/-- PSHS, PSHU complete for every mask: the selected registers stand below the old pointer in the fixed order, CC lowest, the pointer is at the last byte pushed, and nothing else changes. PULS, PULU complete for every mask: the registers selected are those whose frame stood at the old pointer, the pointer is past it, and nothing else changes. The bit numbers are log 9's; PULU of S may arm NMI (D6, log 6). -/
def Obligations.PushAndPullResults : Prop :=
  (∀ (k : Stk) (mask : Byte) (σ : State),
    ∃ τ : State, exec (pshI k mask) σ = .next τ ∧
      (frameBytes k mask σ).length = maskBytes mask ∧
      ptr (stackPtr k) τ = ptr (stackPtr k) σ - BitVec.ofNat 16 (maskBytes mask) ∧
      KeepsRegsAndFlags [stkR k] noDelta σ τ ∧ KeepsNmi σ τ ∧ KeepsControl σ τ ∧
      (Undisturbed σ → σ.mem.wf = true → MemoryHolds (ptr (stackPtr k) τ) (frameBytes k mask σ) τ ∧
        KeepsMemoryOutside (span (ptr (stackPtr k) τ) (maskBytes mask)) σ τ)) ∧
  (∀ (k : Stk) (mask : Byte) (σ : State),
    ∃ τ : State, exec (pulI k mask) σ = .next τ ∧
      ptr (stackPtr k) τ = ptr (stackPtr k) σ + BitVec.ofNat 16 (maskBytes mask) ∧
      (Undisturbed σ → MemoryHolds (ptr (stackPtr k) σ) (frameBytes k mask τ) σ) ∧
      KeepsRegs (pulledRegs k mask) noDelta σ τ ∧ (mask.getLsbD 0 = false → τ.cc = σ.cc) ∧
      LeavesMemory σ τ ∧ KeepsControl σ τ ∧ τ.nmiPending = σ.nmiPending ∧
      (k = .s ∨ mask.getLsbD 6 = false → τ.nmiArmed = σ.nmiArmed))

/-! ## Branches, jumps, calls -/

/-- The sixteen short and the sixteen long branches complete: where the condition of R164 holds PC becomes PC plus the signed offset modulo 2^16, else PC stays at the next instruction; nothing else changes. -/
def Obligations.BranchResults : Prop :=
  ∀ (c : Cond) (σ : State),
    (∀ off : Byte, ∃ τ : State, exec (shortI c off) σ = .next τ ∧
      (CondHolds c σ.cc → (τ.pc.toNat : Int) = (σ.pc.toNat + off.toInt) % 65536) ∧
      (¬ CondHolds c σ.cc → τ.pc = σ.pc) ∧
      KeepsRegsAndFlags [.r16 .pc] noDelta σ τ ∧ LeavesMemory σ τ ∧ KeepsNmi σ τ ∧ KeepsControl σ τ) ∧
    (∀ off : Word, ∃ τ : State, exec (longI c off) σ = .next τ ∧
      (CondHolds c σ.cc → (τ.pc.toNat : Int) = (σ.pc.toNat + off.toInt) % 65536) ∧
      (¬ CondHolds c σ.cc → τ.pc = σ.pc) ∧
      KeepsRegsAndFlags [.r16 .pc] noDelta σ τ ∧ LeavesMemory σ τ ∧ KeepsNmi σ τ ∧ KeepsControl σ τ)

/-- After CMPA or CMPB, and after CMPX, CMPY, CMPU, CMPS or CMPD, each condition of R164 means what its table says of the two numbers compared, unsigned or signed. -/
def Obligations.BranchesAfterCompare : Prop :=
  (∀ (r : Acc) (src : Src8) (σ τ : State), exec (cmpI r src) σ = .next τ →
    let p := acc r σ
    let m := (operand8 src σ).1
    (CondHolds .hi τ.cc ↔ m.toNat < p.toNat) ∧ (CondHolds .ls τ.cc ↔ p.toNat ≤ m.toNat) ∧
    (CondHolds .cc τ.cc ↔ m.toNat ≤ p.toNat) ∧ (CondHolds .cs τ.cc ↔ p.toNat < m.toNat) ∧
    (CondHolds .ne τ.cc ↔ p ≠ m) ∧ (CondHolds .eq τ.cc ↔ p = m) ∧
    (CondHolds .ge τ.cc ↔ m.toInt ≤ p.toInt) ∧ (CondHolds .lt τ.cc ↔ p.toInt < m.toInt) ∧
    (CondHolds .gt τ.cc ↔ m.toInt < p.toInt) ∧ (CondHolds .le τ.cc ↔ p.toInt ≤ m.toInt)) ∧
  (∀ (r : WordReg) (src : Src16) (σ τ : State), exec (cmpWordI r src) σ = .next τ →
    let p := wordReg r (operand16 src σ).2
    let m := (operand16 src σ).1
    (CondHolds .hi τ.cc ↔ m.toNat < p.toNat) ∧ (CondHolds .ls τ.cc ↔ p.toNat ≤ m.toNat) ∧
    (CondHolds .cc τ.cc ↔ m.toNat ≤ p.toNat) ∧ (CondHolds .cs τ.cc ↔ p.toNat < m.toNat) ∧
    (CondHolds .ne τ.cc ↔ p ≠ m) ∧ (CondHolds .eq τ.cc ↔ p = m) ∧
    (CondHolds .ge τ.cc ↔ m.toInt ≤ p.toInt) ∧ (CondHolds .lt τ.cc ↔ p.toInt < m.toInt) ∧
    (CondHolds .gt τ.cc ↔ m.toInt < p.toInt) ∧ (CondHolds .le τ.cc ↔ p.toInt ≤ m.toInt))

..........

**Instructions for the task:**
The entries above must each be repeated exactly.

**Exercise solution:**
/-- PSHS, PSHU complete for every mask: the selected registers stand below the old pointer in the fixed order, CC lowest, the pointer is at the last byte pushed, and nothing else changes. PULS, PULU complete for every mask: the registers selected are those whose frame stood at the old pointer, the pointer is past it, and nothing else changes. The bit numbers are log 9's; PULU of S may arm NMI (D6, log 6). -/
def Obligations.PushAndPullResults : Prop :=
  (∀ (k : Stk) (mask : Byte) (σ : State),
    ∃ τ : State, exec (pshI k mask) σ = .next τ ∧
      (frameBytes k mask σ).length = maskBytes mask ∧
      ptr (stackPtr k) τ = ptr (stackPtr k) σ - BitVec.ofNat 16 (maskBytes mask) ∧
      KeepsRegsAndFlags [stkR k] noDelta σ τ ∧ KeepsNmi σ τ ∧ KeepsControl σ τ ∧
      (Undisturbed σ → σ.mem.wf = true → MemoryHolds (ptr (stackPtr k) τ) (frameBytes k mask σ) τ ∧
        KeepsMemoryOutside (span (ptr (stackPtr k) τ) (maskBytes mask)) σ τ)) ∧
  (∀ (k : Stk) (mask : Byte) (σ : State),
    ∃ τ : State, exec (pulI k mask) σ = .next τ ∧
      ptr (stackPtr k) τ = ptr (stackPtr k) σ + BitVec.ofNat 16 (maskBytes mask) ∧
      (Undisturbed σ → MemoryHolds (ptr (stackPtr k) σ) (frameBytes k mask τ) σ) ∧
      KeepsRegs (pulledRegs k mask) noDelta σ τ ∧ (mask.getLsbD 0 = false → τ.cc = σ.cc) ∧
      LeavesMemory σ τ ∧ KeepsControl σ τ ∧ τ.nmiPending = σ.nmiPending ∧
      (k = .s ∨ mask.getLsbD 6 = false → τ.nmiArmed = σ.nmiArmed))

/-! ## Branches, jumps, calls -/

/-- The sixteen short and the sixteen long branches complete: where the condition of R164 holds PC becomes PC plus the signed offset modulo 2^16, else PC stays at the next instruction; nothing else changes. -/
def Obligations.BranchResults : Prop :=
  ∀ (c : Cond) (σ : State),
    (∀ off : Byte, ∃ τ : State, exec (shortI c off) σ = .next τ ∧
      (CondHolds c σ.cc → (τ.pc.toNat : Int) = (σ.pc.toNat + off.toInt) % 65536) ∧
      (¬ CondHolds c σ.cc → τ.pc = σ.pc) ∧
      KeepsRegsAndFlags [.r16 .pc] noDelta σ τ ∧ LeavesMemory σ τ ∧ KeepsNmi σ τ ∧ KeepsControl σ τ) ∧
    (∀ off : Word, ∃ τ : State, exec (longI c off) σ = .next τ ∧
      (CondHolds c σ.cc → (τ.pc.toNat : Int) = (σ.pc.toNat + off.toInt) % 65536) ∧
      (¬ CondHolds c σ.cc → τ.pc = σ.pc) ∧
      KeepsRegsAndFlags [.r16 .pc] noDelta σ τ ∧ LeavesMemory σ τ ∧ KeepsNmi σ τ ∧ KeepsControl σ τ)

/-- After CMPA or CMPB, and after CMPX, CMPY, CMPU, CMPS or CMPD, each condition of R164 means what its table says of the two numbers compared, unsigned or signed. -/
def Obligations.BranchesAfterCompare : Prop :=
  (∀ (r : Acc) (src : Src8) (σ τ : State), exec (cmpI r src) σ = .next τ →
    let p := acc r σ
    let m := (operand8 src σ).1
    (CondHolds .hi τ.cc ↔ m.toNat < p.toNat) ∧ (CondHolds .ls τ.cc ↔ p.toNat ≤ m.toNat) ∧
    (CondHolds .cc τ.cc ↔ m.toNat ≤ p.toNat) ∧ (CondHolds .cs τ.cc ↔ p.toNat < m.toNat) ∧
    (CondHolds .ne τ.cc ↔ p ≠ m) ∧ (CondHolds .eq τ.cc ↔ p = m) ∧
    (CondHolds .ge τ.cc ↔ m.toInt ≤ p.toInt) ∧ (CondHolds .lt τ.cc ↔ p.toInt < m.toInt) ∧
    (CondHolds .gt τ.cc ↔ m.toInt < p.toInt) ∧ (CondHolds .le τ.cc ↔ p.toInt ≤ m.toInt)) ∧
  (∀ (r : WordReg) (src : Src16) (σ τ : State), exec (cmpWordI r src) σ = .next τ →
    let p := wordReg r (operand16 src σ).2
    let m := (operand16 src σ).1
    (CondHolds .hi τ.cc ↔ m.toNat < p.toNat) ∧ (CondHolds .ls τ.cc ↔ p.toNat ≤ m.toNat) ∧
    (CondHolds .cc τ.cc ↔ m.toNat ≤ p.toNat) ∧ (CondHolds .cs τ.cc ↔ p.toNat < m.toNat) ∧
    (CondHolds .ne τ.cc ↔ p ≠ m) ∧ (CondHolds .eq τ.cc ↔ p = m) ∧
    (CondHolds .ge τ.cc ↔ m.toInt ≤ p.toInt) ∧ (CondHolds .lt τ.cc ↔ p.toInt < m.toInt) ∧
    (CondHolds .gt τ.cc ↔ m.toInt < p.toInt) ∧ (CondHolds .le τ.cc ↔ p.toInt ≤ m.toInt))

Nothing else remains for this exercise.